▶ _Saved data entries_
++++++++++

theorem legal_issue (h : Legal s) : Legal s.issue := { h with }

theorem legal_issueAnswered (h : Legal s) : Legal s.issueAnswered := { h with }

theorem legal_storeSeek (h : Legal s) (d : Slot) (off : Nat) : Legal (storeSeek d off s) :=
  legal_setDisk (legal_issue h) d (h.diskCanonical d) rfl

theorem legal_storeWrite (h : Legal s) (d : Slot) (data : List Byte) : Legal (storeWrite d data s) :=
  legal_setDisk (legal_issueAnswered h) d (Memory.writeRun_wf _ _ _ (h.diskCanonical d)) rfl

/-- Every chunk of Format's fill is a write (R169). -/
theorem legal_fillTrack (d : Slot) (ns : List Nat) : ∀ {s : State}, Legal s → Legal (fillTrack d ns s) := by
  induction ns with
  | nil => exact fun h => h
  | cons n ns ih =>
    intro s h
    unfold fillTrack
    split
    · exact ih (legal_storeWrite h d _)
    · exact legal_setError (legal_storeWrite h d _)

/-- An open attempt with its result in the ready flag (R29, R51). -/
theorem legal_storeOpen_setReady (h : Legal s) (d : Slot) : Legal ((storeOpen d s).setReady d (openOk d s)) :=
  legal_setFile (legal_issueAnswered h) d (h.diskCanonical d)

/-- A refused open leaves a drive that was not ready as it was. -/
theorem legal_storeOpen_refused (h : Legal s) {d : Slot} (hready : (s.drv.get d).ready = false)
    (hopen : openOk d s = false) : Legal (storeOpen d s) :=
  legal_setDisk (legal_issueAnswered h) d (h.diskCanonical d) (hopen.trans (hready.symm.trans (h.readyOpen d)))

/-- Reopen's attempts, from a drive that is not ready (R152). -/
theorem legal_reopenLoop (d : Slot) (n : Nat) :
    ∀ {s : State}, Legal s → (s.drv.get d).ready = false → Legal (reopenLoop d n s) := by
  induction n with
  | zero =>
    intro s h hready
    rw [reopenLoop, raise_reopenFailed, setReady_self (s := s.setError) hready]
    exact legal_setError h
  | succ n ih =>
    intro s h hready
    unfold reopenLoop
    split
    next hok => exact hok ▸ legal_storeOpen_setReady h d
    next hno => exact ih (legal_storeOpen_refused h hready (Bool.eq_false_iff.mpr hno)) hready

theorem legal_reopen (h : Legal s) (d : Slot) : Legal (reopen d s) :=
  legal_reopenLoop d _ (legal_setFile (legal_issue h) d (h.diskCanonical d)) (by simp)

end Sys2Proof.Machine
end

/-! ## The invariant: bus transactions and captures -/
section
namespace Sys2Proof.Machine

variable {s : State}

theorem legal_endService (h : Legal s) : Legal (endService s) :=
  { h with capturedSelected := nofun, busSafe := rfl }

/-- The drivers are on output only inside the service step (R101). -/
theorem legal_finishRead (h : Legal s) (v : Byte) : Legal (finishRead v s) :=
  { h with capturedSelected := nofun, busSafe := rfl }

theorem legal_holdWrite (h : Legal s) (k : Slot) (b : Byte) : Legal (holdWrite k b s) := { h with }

++++++++++

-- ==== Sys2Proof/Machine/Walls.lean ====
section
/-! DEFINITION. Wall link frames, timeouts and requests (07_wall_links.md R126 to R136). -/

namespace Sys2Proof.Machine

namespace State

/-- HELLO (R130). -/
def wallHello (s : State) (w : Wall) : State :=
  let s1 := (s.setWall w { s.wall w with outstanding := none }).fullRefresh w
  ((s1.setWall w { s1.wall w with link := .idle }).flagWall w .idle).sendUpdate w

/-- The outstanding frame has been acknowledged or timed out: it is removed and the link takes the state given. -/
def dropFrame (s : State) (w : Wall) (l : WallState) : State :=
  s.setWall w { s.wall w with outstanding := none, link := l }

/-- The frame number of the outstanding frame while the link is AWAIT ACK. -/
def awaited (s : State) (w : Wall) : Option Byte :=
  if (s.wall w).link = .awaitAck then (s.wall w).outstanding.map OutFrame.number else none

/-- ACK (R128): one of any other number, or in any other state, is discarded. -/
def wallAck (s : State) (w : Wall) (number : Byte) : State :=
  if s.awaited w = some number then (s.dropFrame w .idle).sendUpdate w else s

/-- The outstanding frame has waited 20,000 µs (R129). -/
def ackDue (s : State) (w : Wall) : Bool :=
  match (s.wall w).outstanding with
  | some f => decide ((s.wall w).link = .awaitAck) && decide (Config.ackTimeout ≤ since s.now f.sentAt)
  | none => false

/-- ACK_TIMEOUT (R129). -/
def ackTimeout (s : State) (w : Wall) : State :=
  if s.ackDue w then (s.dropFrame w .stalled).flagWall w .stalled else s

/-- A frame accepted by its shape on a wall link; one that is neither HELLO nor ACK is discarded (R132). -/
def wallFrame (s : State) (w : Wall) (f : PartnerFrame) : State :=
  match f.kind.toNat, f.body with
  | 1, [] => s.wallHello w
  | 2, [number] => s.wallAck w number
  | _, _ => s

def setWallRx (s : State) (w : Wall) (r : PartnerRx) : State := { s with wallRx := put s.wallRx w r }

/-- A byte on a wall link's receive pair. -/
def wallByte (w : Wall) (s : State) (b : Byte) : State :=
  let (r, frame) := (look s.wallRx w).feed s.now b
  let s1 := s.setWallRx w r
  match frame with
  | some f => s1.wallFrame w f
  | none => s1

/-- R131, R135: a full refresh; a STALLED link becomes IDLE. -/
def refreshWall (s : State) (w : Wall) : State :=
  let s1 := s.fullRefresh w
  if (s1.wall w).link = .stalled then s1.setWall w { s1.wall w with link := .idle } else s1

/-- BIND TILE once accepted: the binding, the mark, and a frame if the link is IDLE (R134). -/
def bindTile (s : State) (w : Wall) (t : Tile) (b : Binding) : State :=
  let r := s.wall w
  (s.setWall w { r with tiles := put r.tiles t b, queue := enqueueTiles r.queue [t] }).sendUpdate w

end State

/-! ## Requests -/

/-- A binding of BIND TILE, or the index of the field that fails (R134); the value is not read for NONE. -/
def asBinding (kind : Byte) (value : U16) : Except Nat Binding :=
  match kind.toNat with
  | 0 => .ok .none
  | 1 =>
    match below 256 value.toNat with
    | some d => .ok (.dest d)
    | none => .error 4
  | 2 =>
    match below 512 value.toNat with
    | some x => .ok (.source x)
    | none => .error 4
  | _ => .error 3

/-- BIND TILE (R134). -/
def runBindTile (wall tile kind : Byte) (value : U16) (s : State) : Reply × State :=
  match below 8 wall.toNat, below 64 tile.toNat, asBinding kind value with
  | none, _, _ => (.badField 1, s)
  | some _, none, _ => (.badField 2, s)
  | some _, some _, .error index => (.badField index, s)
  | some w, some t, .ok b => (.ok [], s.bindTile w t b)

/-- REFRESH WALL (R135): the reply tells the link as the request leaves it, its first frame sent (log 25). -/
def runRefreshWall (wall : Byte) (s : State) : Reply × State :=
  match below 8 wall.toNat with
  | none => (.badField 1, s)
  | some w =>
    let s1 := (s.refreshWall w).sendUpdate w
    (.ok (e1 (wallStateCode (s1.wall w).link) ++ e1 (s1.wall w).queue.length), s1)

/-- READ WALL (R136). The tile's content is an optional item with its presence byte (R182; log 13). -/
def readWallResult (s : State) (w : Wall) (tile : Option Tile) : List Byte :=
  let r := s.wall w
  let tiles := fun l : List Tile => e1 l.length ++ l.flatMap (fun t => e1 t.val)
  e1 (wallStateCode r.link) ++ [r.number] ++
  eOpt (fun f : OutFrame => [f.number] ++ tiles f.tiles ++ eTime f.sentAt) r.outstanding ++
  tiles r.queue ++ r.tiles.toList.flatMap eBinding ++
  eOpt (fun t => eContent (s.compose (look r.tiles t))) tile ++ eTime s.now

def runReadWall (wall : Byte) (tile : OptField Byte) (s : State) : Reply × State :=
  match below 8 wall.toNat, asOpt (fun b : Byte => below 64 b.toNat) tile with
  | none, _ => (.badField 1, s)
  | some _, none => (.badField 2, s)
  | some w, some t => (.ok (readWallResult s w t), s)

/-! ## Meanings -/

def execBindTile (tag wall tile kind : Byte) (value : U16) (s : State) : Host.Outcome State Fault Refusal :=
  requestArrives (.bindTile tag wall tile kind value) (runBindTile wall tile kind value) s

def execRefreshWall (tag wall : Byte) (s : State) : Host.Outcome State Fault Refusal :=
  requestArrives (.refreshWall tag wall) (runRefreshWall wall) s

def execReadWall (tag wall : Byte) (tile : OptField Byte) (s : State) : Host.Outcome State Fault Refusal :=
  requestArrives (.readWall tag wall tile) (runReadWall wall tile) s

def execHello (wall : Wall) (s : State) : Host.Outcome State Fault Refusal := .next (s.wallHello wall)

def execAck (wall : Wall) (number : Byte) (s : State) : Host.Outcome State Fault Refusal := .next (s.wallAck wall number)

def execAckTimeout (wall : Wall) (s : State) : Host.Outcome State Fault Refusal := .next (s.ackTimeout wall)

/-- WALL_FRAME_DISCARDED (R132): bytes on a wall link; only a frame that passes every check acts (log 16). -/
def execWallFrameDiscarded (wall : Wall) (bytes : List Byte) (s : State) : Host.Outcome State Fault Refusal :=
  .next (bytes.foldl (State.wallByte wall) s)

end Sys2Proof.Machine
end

++++++++++

Would you copy every line of the entries that includes the word "runRefreshWall"?

▶ _Reply to the task_
def runRefreshWall (wall : Byte) (s : State) : Reply × State :=
  requestArrives (.refreshWall tag wall) (runRefreshWall wall) s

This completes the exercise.